- [Assignment] Pick every line with "sysCellEmpty" from the material below.

- [Dataset extract]
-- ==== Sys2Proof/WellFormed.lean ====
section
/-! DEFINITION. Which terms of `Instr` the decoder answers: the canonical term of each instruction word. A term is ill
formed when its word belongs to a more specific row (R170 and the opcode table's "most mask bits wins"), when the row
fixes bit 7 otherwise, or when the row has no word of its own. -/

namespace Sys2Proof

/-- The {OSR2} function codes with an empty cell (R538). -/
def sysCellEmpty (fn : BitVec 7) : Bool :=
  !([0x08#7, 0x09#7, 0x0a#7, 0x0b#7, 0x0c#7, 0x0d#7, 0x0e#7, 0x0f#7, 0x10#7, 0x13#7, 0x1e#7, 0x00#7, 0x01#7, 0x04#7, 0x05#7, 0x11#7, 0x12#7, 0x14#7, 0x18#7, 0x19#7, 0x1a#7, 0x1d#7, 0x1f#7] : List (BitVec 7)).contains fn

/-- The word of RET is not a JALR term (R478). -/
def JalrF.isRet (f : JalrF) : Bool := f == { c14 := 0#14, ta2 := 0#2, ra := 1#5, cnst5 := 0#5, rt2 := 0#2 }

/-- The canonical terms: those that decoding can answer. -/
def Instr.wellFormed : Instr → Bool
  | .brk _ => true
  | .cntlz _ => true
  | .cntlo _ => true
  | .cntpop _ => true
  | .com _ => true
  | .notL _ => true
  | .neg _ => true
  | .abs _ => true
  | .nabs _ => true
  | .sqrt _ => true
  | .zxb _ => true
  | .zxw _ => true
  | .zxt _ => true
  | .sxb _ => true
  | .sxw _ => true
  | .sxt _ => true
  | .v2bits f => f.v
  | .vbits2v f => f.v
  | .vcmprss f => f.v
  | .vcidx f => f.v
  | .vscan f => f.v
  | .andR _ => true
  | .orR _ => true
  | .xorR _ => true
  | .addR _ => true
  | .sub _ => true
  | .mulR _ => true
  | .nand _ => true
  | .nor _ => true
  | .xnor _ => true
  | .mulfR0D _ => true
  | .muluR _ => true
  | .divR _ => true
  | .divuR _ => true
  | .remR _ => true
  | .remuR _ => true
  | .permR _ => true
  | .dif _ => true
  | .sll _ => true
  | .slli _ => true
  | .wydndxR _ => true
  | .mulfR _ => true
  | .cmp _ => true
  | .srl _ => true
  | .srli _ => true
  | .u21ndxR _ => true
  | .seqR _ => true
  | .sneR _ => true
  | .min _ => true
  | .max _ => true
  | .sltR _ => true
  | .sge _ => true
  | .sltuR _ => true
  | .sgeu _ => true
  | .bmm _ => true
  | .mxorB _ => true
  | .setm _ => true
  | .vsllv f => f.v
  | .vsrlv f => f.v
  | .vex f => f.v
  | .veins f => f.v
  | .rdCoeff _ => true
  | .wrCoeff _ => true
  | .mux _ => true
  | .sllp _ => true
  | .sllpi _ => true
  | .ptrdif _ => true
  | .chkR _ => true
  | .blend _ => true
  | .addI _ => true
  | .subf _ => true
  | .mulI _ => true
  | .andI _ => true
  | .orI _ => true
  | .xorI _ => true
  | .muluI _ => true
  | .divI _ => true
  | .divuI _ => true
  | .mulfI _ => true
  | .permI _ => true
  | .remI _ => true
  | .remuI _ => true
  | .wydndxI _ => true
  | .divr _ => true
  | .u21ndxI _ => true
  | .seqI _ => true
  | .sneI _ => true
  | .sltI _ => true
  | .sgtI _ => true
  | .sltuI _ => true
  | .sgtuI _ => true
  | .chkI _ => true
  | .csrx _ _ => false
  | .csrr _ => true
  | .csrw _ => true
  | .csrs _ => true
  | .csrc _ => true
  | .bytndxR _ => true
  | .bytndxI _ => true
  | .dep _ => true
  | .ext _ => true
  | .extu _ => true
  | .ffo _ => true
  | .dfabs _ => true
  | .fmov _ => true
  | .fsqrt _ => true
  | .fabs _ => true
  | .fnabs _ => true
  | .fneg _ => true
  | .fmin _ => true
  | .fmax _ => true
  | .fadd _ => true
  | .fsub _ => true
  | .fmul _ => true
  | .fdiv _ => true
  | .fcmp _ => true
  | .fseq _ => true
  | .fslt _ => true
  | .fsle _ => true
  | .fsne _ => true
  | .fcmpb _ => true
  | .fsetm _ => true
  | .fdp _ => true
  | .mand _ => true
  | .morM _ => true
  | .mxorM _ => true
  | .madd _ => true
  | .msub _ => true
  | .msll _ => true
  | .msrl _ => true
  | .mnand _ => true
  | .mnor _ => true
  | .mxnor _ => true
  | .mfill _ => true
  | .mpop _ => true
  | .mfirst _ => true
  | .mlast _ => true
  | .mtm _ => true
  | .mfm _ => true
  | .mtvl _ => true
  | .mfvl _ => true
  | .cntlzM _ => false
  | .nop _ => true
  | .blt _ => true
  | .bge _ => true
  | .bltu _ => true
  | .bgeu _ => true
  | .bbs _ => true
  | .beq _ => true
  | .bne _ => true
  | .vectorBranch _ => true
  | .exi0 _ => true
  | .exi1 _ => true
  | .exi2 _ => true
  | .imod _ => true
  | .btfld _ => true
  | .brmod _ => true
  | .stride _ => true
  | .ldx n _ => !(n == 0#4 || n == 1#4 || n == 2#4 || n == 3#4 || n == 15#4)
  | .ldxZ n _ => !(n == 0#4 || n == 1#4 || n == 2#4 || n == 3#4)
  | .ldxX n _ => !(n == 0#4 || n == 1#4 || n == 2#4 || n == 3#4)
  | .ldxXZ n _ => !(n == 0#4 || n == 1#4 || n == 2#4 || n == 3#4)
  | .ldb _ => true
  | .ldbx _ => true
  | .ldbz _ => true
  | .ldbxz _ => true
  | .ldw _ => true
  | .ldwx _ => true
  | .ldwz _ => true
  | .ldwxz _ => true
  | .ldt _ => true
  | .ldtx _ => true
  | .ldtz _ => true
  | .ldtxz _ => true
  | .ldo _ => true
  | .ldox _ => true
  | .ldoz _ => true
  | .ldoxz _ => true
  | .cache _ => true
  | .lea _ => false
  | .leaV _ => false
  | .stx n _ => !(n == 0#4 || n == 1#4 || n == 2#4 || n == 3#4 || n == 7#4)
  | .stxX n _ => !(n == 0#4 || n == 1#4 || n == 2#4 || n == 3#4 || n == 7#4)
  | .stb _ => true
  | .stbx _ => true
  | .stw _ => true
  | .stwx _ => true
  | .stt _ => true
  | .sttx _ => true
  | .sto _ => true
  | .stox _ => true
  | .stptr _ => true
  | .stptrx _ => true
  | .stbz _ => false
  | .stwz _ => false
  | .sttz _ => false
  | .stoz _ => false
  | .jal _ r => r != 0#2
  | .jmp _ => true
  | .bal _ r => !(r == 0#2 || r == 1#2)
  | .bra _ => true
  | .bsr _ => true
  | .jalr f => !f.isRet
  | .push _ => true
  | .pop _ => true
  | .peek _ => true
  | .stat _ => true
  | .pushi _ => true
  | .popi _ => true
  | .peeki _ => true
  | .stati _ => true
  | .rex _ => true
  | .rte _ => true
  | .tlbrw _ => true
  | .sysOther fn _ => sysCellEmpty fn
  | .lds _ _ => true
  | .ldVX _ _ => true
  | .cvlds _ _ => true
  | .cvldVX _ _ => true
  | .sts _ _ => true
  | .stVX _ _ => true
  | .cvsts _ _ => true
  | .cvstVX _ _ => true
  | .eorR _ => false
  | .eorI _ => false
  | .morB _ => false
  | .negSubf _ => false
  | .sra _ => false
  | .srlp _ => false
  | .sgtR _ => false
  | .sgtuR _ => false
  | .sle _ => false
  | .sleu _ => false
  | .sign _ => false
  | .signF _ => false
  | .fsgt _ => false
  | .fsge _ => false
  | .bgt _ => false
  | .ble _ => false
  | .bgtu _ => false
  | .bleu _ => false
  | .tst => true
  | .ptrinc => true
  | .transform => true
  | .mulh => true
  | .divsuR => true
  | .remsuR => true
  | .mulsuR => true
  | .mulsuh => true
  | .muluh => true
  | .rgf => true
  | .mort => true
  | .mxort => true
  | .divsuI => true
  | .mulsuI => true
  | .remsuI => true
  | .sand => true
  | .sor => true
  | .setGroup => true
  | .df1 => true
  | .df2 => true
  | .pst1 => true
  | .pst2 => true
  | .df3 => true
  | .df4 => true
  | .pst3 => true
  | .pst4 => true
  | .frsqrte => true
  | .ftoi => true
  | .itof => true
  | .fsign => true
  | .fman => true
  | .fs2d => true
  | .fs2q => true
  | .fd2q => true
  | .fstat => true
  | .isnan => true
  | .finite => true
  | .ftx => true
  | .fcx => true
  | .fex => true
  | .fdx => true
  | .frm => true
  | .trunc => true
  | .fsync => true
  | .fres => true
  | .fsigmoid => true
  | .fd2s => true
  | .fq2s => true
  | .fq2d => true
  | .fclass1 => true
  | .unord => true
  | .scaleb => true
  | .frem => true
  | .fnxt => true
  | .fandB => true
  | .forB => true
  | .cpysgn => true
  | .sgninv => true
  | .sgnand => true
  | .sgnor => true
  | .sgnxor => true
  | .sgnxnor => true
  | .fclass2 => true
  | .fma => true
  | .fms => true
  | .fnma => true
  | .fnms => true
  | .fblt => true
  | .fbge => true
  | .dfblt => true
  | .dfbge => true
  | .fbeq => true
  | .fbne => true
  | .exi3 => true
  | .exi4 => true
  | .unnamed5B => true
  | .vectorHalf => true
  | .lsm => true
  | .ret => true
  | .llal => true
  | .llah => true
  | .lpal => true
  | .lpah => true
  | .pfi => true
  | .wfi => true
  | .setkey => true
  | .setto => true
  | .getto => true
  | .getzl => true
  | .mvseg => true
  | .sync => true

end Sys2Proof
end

- [Response area]
def sysCellEmpty (fn : BitVec 7) : Bool :=
  | .sysOther fn _ => sysCellEmpty fn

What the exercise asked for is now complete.